Das Feedback, auch der Wunsch aus der Bevölkerung und den Anwohnern, dass man sich über eine Verkehrsberuhigung dort Gedanken macht. Das haben wir gemacht, begleitet durch den Verkehrsbesuch und das Ergebnis spricht eben dafür, dass wir mehr Lebensqualität in den beiden Straßen hinbekommen.“

 

Text

Die Bürger*innenbeteiligung scheint bei diesem Projekt geglückt und die Stadt wird von den Anwohner*innen selbst mitgestaltet. Denn dieses Modell der Straßenperrung wurde gemeinsam am sogenannten runden Tisch der Masch-Straßen entwickelt. Hier stehen Verantwortliche von der Stadt mit Anwohner*innen in regelmäßigem Austausch. Der Platz der Synagoge und die Kreuzung an den beiden Masch-Straßen liegt im „Sanierungsgebiet nördliche Innenstadt“ und ist Teil des Bund-Länder Förderungsprogramms „sozialer Zusammenhalt“. Ziel dieser Programme ist es, der Bürger*innenbeteiligung einen höheren Stellenwert zuzuschreiben und den Anwohner*innen die Möglichkeit zu geben, selbst am Planungsprozess teilzunehmen.
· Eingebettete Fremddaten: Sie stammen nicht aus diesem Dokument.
def Pll.reset : Pll :=
  { searches := [], returnOnLock := false, fallback := false, hop := none, switching := false
    idleFailed := false, aligning := false, refdiv := false, nint := 0, nfrac := 0, ssc := 0x1E, band0 := 0, band1 := 0
    srcWas := (true, false), srcAt := 0 }

/-! ## The commit controller and the live writes of a channel (R153 to R166) -/

/-- Who asked for a commit (R153, R200, R205, R207). -/
inductive CommitBy where
  | core (e : Eng)
  | thread
  | handover
  | exit
deriving DecidableEq, Repr

/-- A commit request between its request cycle Q and the edge that ends Q + 10: what was decided in cycle Q
(the status of R160, zero when accepted) and the snapshot of the named plan banks (R153). -/
structure CommitReq where
  by_ : CommitBy
  mask : BitVec 7
  q : Nat
  status : Word
  snapshot : List (Nat × Word)
deriving DecidableEq, Repr

/-! ## The Weir sequencer and its coordinates (R177 to R212) -/

/-- Direction of a coordinate wait (R186, R195). -/
inductive WDir where
  | forward | backward | either
deriving DecidableEq, Repr

/-- What a thread waits for (R196). -/
inductive WaitFor where
  | angle (dir : WDir) (x : Word)
  | carrier (x : Word)
  | event (ev : BitVec 7)
deriving DecidableEq, Repr

/-- An armed wait: target, arming cycle, slot, expiry slot, limit (0 = none), and whether it has been satisfied,
late (R187) or on a jump (R179). -/
structure Armed where
  what : WaitFor
  cycle : Nat
  slot : BitVec 13
  addr : BitVec 13
  limit : Nat
  hit : Bool
  late : Bool
  jump : Bool
deriving DecidableEq, Repr

/-- A Weir thread (R191): stopped, running or waiting. -/
inductive TState where
  | stopped | running | waiting (w : Armed)
deriving DecidableEq, Repr

structure WThread where
  st : TState
  pc : BitVec 13
  late : Bool
  jump : Bool
deriving DecidableEq, Repr

def WThread.reset : WThread := { st := .stopped, pc := 0, late := false, jump := false }

/-- Carrier modulation mode (R202). -/
inductive WMode where
  | async | transition | sync
deriving DecidableEq, Repr

/-- Weir beyond its registers: threads, the latch in use (R177), the two coordinates, the modulation mode with the
anchor, direction and pulse number in use (R184), the transition's prediction (R204), whether its commit has been
requested (R205, R207), the start of the synchronous period (R209), whether
the present boundary also passed the anchor (R208), the cause of a forced exit detected and not yet acted on (R209),
whether a thread has issued in the present cycle (R192), the arm flags as the cycle began and those written in it (R201),
strobes issued in the present cycle and those that reach their destinations in it (R192, R198), the halt of R533 with a WHALT that acts
from the next cycle, and the breakpoint slot before which Weir has halted. -/
structure Weir where
  t0 : WThread
  t1 : WThread
  t2 : WThread
  t3 : WThread
  last : Thread
  thL : Word
  omL : Word
  tL : Nat
  latched : Bool
  lastDir : Option Bool
  theta : Word
  phi : Word
  mode : WMode
  anchor : Word
  back : Bool
  nUse : Nat
  trPhi : Word
  trStart : Nat
  trLen : Nat
  requested : Bool
  lastPeriod : Bool
  syncStart : Nat
  anchorCross : Bool
  fx : Nat
  issued : Bool
  arm0 : BitVec 4
  armed : BitVec 4
  strobes : BitVec 16
  arrived : BitVec 16
  halted : Bool
  haltReq : Bool
  past : Option (BitVec 13)
deriving DecidableEq, Repr

/-- R182, R185, R191. -/
def Weir.reset : Weir :=
  { t0 := .reset, t1 := .reset, t2 := .reset, t3 := .reset, last := .t3
    thL := 0, omL := 0, tL := 0, latched := false, lastDir := none, theta := 0, phi := 0
    mode := .async, anchor := 0, back := false, nUse := 0, trPhi := 0, trStart := 0, trLen := 0
    requested := false, lastPeriod := false, syncStart := 0, anchorCross := false, fx := 0, issued := false
    arm0 := 0, armed := 0, strobes := 0, arrived := 0, halted := false, haltReq := false, past := none }

/-! ## Position and speed feedback (R213 to R238) -/

/-- A count edge of the encoder or the Hall sensors: its cycle at the filter output, the boundary crossed and
its direction (R216, R228, R231). -/
structure Edge where
  cycle : Nat
  bound : BitVec 48
  back : Bool
deriving DecidableEq, Repr

/-- A latch formed and on its way to WEIR (R228). -/
structure Latch where
  theta : Word
  omega : Word
  stamp : Nat
  due : Nat
  count : BitVec 48
  src : BitVec 3
deriving DecidableEq, Repr

/-- Standstill of an edge-counting source (R233): since when no count edge has occurred, whether that is standstill and
EV_PSTILL has told it, the edges since it ended (up to two), and whether the next latch is the first after it. -/
structure Still where
  from_ : Nat
  on : Bool
  told : Bool
  edges : Nat
  first : Bool
deriving DecidableEq, Repr

def Still.reset : Still := { from_ := 0, on := false, told := true, edges := 2, first := false }

/-- POS beyond its registers: the 48-bit counts (R215) and validity of each source, the encoder's A/B reference and
direction run (R218), its last edges and the correction of a re-sync in the present cycle (R230), the phase of the
excitation in 1/400,000,000 of its cycle (R221), the resolver's runs (R223), the SSI frame with the POS live bank of its
strobe, whether it serves a latch, and the last accepted frame (R224, R230, R231), the Hall code and sector (R226), the
observer's delivery (R215), latches in flight, the previous latch for the count method (R231), the speed method to
come into use (R232), standstill of the two edge-counting sources (R233), the cross-check run (R234), and the emulation
backlog and balls (R236). -/
structure Pos where
  encP : BitVec 48
  encAv : Bool
  encRef : Option (BitVec 2)
  encRun : Nat
  encRunBack : Bool
  encEdges : List Edge
  zShift : BitVec 48
  synced : Bool
  excPhase : Nat
  resP : BitVec 48
  resVel : Word
  resStamp : Nat
  resBad : Nat
  resGood : Nat
  resPreset : Bool
  ssiP : BitVec 48
  ssiAv : Bool
  ssiStart : Option Nat
  ssiMono : Option Nat
  ssiBank : List (Nat × Word)
  ssiUse : Bool
  ssiPrim : BitVec 48
  ssiPrev : Option (BitVec 48 × Nat)
  ssiStamp : Nat
  ssiOmega : Word
  hallP : BitVec 48
  hallCode : BitVec 3
  hallSector : Option (BitVec 3)
  hallEdges : List Edge
  obsTheta : Word
  obsOmega : Word
  obsStamp : Nat
  inFlight : List Latch
  prevCount : Option (BitVec 48 × Nat)
  methNext : Option Bool
  encStill : Still
  hallStill : Still
  xRun : Nat
  emCount : Int
  emBacklog : Int
  emPhase : BitVec 2
  emLast : Nat
deriving DecidableEq, Repr

/-- R215: every count 0 and every AVALID 0 after channel reset. -/
def Pos.reset : Pos :=
  { encP := 0, encAv := false, encRef := none, encRun := 0, encRunBack := false, encEdges := [], zShift := 0, synced := false
    excPhase := 0
    resP := 0, resVel := 0, resStamp := 0, resBad := 0, resGood := 0, resPreset := false
    ssiP := 0, ssiAv := false, ssiStart := none, ssiMono := none, ssiBank := [], ssiUse := false, ssiPrim := 0
    ssiPrev := none, ssiStamp := 0, ssiOmega := 0
    hallP := 0, hallCode := 0, hallSector := none, hallEdges := []
    obsTheta := 0, obsOmega := 0, obsStamp := 0, inFlight := [], prevCount := none, methNext := none
    encStill := .reset, hallStill := .reset, xRun := 0
    emCount := 0, emBacklog := 0, emPhase := 0, emLast := 0 }

/-! ## Current and voltage sensing (R239 to R271) -/

/-- What the rover checks: a working slot or the reference midpoint (R258). -/
inductive Check where
  | slot (j : Nat)
  | reference
deriving DecidableEq, Repr

/-- A conversion group in progress (R248 to R255): its line, start cycle, first hold cycle, sample time, lateness and
sequence number, the ADC live bank and converter map of its start cycle, the rover's check, the ΣΔ words taken at the
start, the next conversion, and what has been stored. -/
structure Group where
  line : Nat
  start : Nat
  hold0 : Nat
  ts : Nat
  late : Bool
  seq : Nat
  bank : List (Nat × Word)
  phys : List Nat
  rover : Nat
  check : Option Check
  sdWords : List (Nat × Word)
  conv : Nat
  total : Nat
  stored : Nat
  invalid : Bool
deriving DecidableEq, Repr

/-- A ΣΔ demodulator: its last word, whether that word is valid, whether it was saturated, and the cycle in which its last
bit was taken; the words still to be marked invalid, and whether its stream is stuck; the bits taken of the word in
progress, those taken since the stream began (up to 64), and whether the word that ends in this cycle is complete (R262). -/
structure SdState where
  word : BitVec 16
  valid : Bool
  clip : Bool
  stamp : Nat
  skip : Nat
  stuck : Bool
  bits : Nat
  seen : Nat
  done : Bool
deriving DecidableEq, Repr

/-- A zero capture of the calibration engine: its target, averaging exponent and the four sums (R268). -/
structure ZeroCap where
  target : Int
  avg : Nat
  sums : List Nat
deriving DecidableEq, Repr

/-- A calibration step in progress (R267, R268). -/
structure CalStep where
  full : Bool
  avg : Nat
  input : Nat
  target : Int
  due : Nat
deriving DecidableEq, Repr

/-- ADC beyond its registers: the running group, the pending lines, and whether a group ends in this cycle (R254), group
counts per line, the result area (R255), the input that each physical converter's multiplexer rests on and the cycle since
which it does (R252), the cycle in which the reference buffer was switched on and the one before which its output was last
outside the window, with the latest changes of REF_READY (R242, R243), the rover's rotation (R259), a substitution that is
due with the cycle of its request, slots on a substitute and converters retired (R260), the demodulators and the first
rising edge of each running modulator clock, plus one (R261), the voltages last told of the balls in microvolts (the 24 analogue
inputs, then Cn_VDC), the outputs of the seven comparators (fast 0 to 3, then DC-link stage 1, stage 2 and discharge) with
their settling holds (R263, R264, R372), the resolver holds whose pair is not yet written (R265), calibration, and
position compares fired this period (R246). -/
structure Adc where
  grp : Option Group
  pend : BitVec 8
  ending : Bool
  seqs : List (Nat × Nat)
  results : List (Nat × Word)
  muxIn : List (Nat × Nat)
  muxFrom : List (Nat × Nat)
  refOn : Nat
  refOut : Nat
  refLog : List (Nat × Bool)
  target : Nat
  confirm : Option Nat
  refRun : Nat
  checks : Nat
  subPend : Option (Nat × Nat)
  sub : BitVec 3
  retired : BitVec 4
  sd : List (Nat × SdState)
  sdck : List (Nat × Nat)
  ain : List (Nat × Int)
  cmpOut : BitVec 7
  settle : List (Nat × Nat)
  resHold : List Nat
  cal : Option CalStep
  zeros : List (Nat × ZeroCap)
  posFired : BitVec 8
deriving DecidableEq, Repr

def SdState.reset : SdState :=
  { word := 0, valid := false, clip := false, stamp := 0, skip := 3, stuck := false, bits := 0, seen := 0, done := false }

def ZeroCap.none : ZeroCap := { target := 0, avg := 0, sums := [] }

def Adc.reset : Adc :=
  { grp := none, pend := 0, ending := false, seqs := [], results := [], muxIn := [], muxFrom := [], refOn := 0
    refOut := 0, refLog := [], target := 0, confirm := none, refRun := 0, checks := 0, subPend := none, sub := 0
    retired := 0, sd := [], sdck := [], ain := [], cmpOut := 0, settle := [], resHold := [], cal := none, zeros := []
    posFired := 0 }

/-! ## Bridge modulation (R272 to R306) -/

/-- The outcome of a leg's pulse decision (R286). -/
inductive PulseKind where
  | none | pulse | whole
deriving DecidableEq, Repr

/-- A pair of switches of a leg, bit 0 the first and bit 1 the second switch of R273. Dead time: the commands asked for, those
given, when a waiting switch-on is due, and when each switch last went off, in 1/32 CCLK of the channel's time (R289).
Interlock: the cycles in which the two commands last rose, the switches held off, when one let go may turn on, and the
output (R292). -/
structure Pair where
  want : BitVec 2
  on : BitVec 2
  due : Option Nat
  offA : Nat
  offB : Nat
  riseA : Nat
  riseB : Nat
  held : BitVec 2
  freeAt : Option Nat
  out : BitVec 2
deriving DecidableEq, Repr

def Pair.reset : Pair :=
  { want := 0, on := 0, due := none, offA := 0, offB := 0, riseA := 0, riseB := 0, held := 0, freeAt := none, out := 0 }

/-- The adaptation of one direction of a leg: the last four valid measurements, the temperature band of the last
computation, and the run of invalid measurements (R290, R291). -/
structure Adapt where
  hist : List Nat
  band : Nat
  run : Nat
deriving DecidableEq, Repr

def Adapt.reset : Adapt := { hist := [], band := 0, run := 0 }

/-- A transition being measured: its pair, its direction, its switch-off edge in 1/32 CCLK, whether the switch-on edge has
come, and, after the first crossing, the direction's adaptation and the leg's sense faults before it (R290, R291). -/
structure Meas where
  pair : Nat
  rising : Bool
  off : Nat
  ended : Bool
  was : Option (Adapt × Nat)
deriving DecidableEq, Repr

/-- A leg of the bridge: the half in force (R284); the state after stages 1 and 2 of R272; the period's decision with its
cycle, the compare instants in units of 1/pt of the period with the cycles in which they fired, the actual switch-on edge in
the same units, and the carry left by the decision (R280, R285 to R287); its pairs; the commanded state after the
interlock and that after the mask (R276); the cycle in which a dead time last ended; the measurement in progress, the
adaptation of both directions, consecutive sense faults and their declaration (R290, R291); the node's voltage in microvolts; and
the last edge at a ball of the leg, with the last one before this cycle (R296). -/
structure Leg where
  neg : Bool
  s2 : BitVec 6
  decided : Option Nat
  kind : PulseKind
  ta : Int
  tb : Int
  pt : Nat
  firedOn : Option Nat
  firedOff : Option Nat
  onPos : Int
  carryDec : Int
  pairs : List (Nat × Pair)
  cmd : BitVec 6
  out : BitVec 6
  deadEnd : Option Nat
  meas : Option Meas
  rise : Adapt
  fall : Adapt
  faults : Nat
  faulted : Bool
  vsw : Int
  lastEdge : Option Nat
  edgeWas : Option Nat
deriving DecidableEq, Repr

def Leg.reset : Leg :=
  { neg := false, s2 := 0, decided := none, kind := .none, ta := 0, tb := 0, pt := 0, firedOn := none, firedOff := none
    onPos := 0, carryDec := 0, pairs := [], cmd := 0, out := 0, deadEnd := none, meas := none, rise := .reset
    fall := .reset, faults := 0, faulted := false, vsw := 0, lastEdge := none, edgeWas := none }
So mag durch das Projekt vielleicht auch der Eindruck entstehen, dass Göttingen stetig unattraktiver für den Autoverkehr werde und der Verkehr durch die vielen Einbahnstraßen stetig komplizierter sei. Doch dem werden viele Anwohner*innen wohl gegenargumentieren, dass die Stadt den Menschen gehöre, nicht den Autos. Daher empfiehlt die Göttinger Stadtverwaltung, die Sperrung langfristig durchzusetzen und das komplette Gelände um den Platz der Synagoge baulich zu verändern. Bis die Kommunalpolitik über dieses Konzept entschieden hat, bleibt die Sperrung bestehen. Und, so scheint es, wird sie wohl nicht mehr aufgehoben.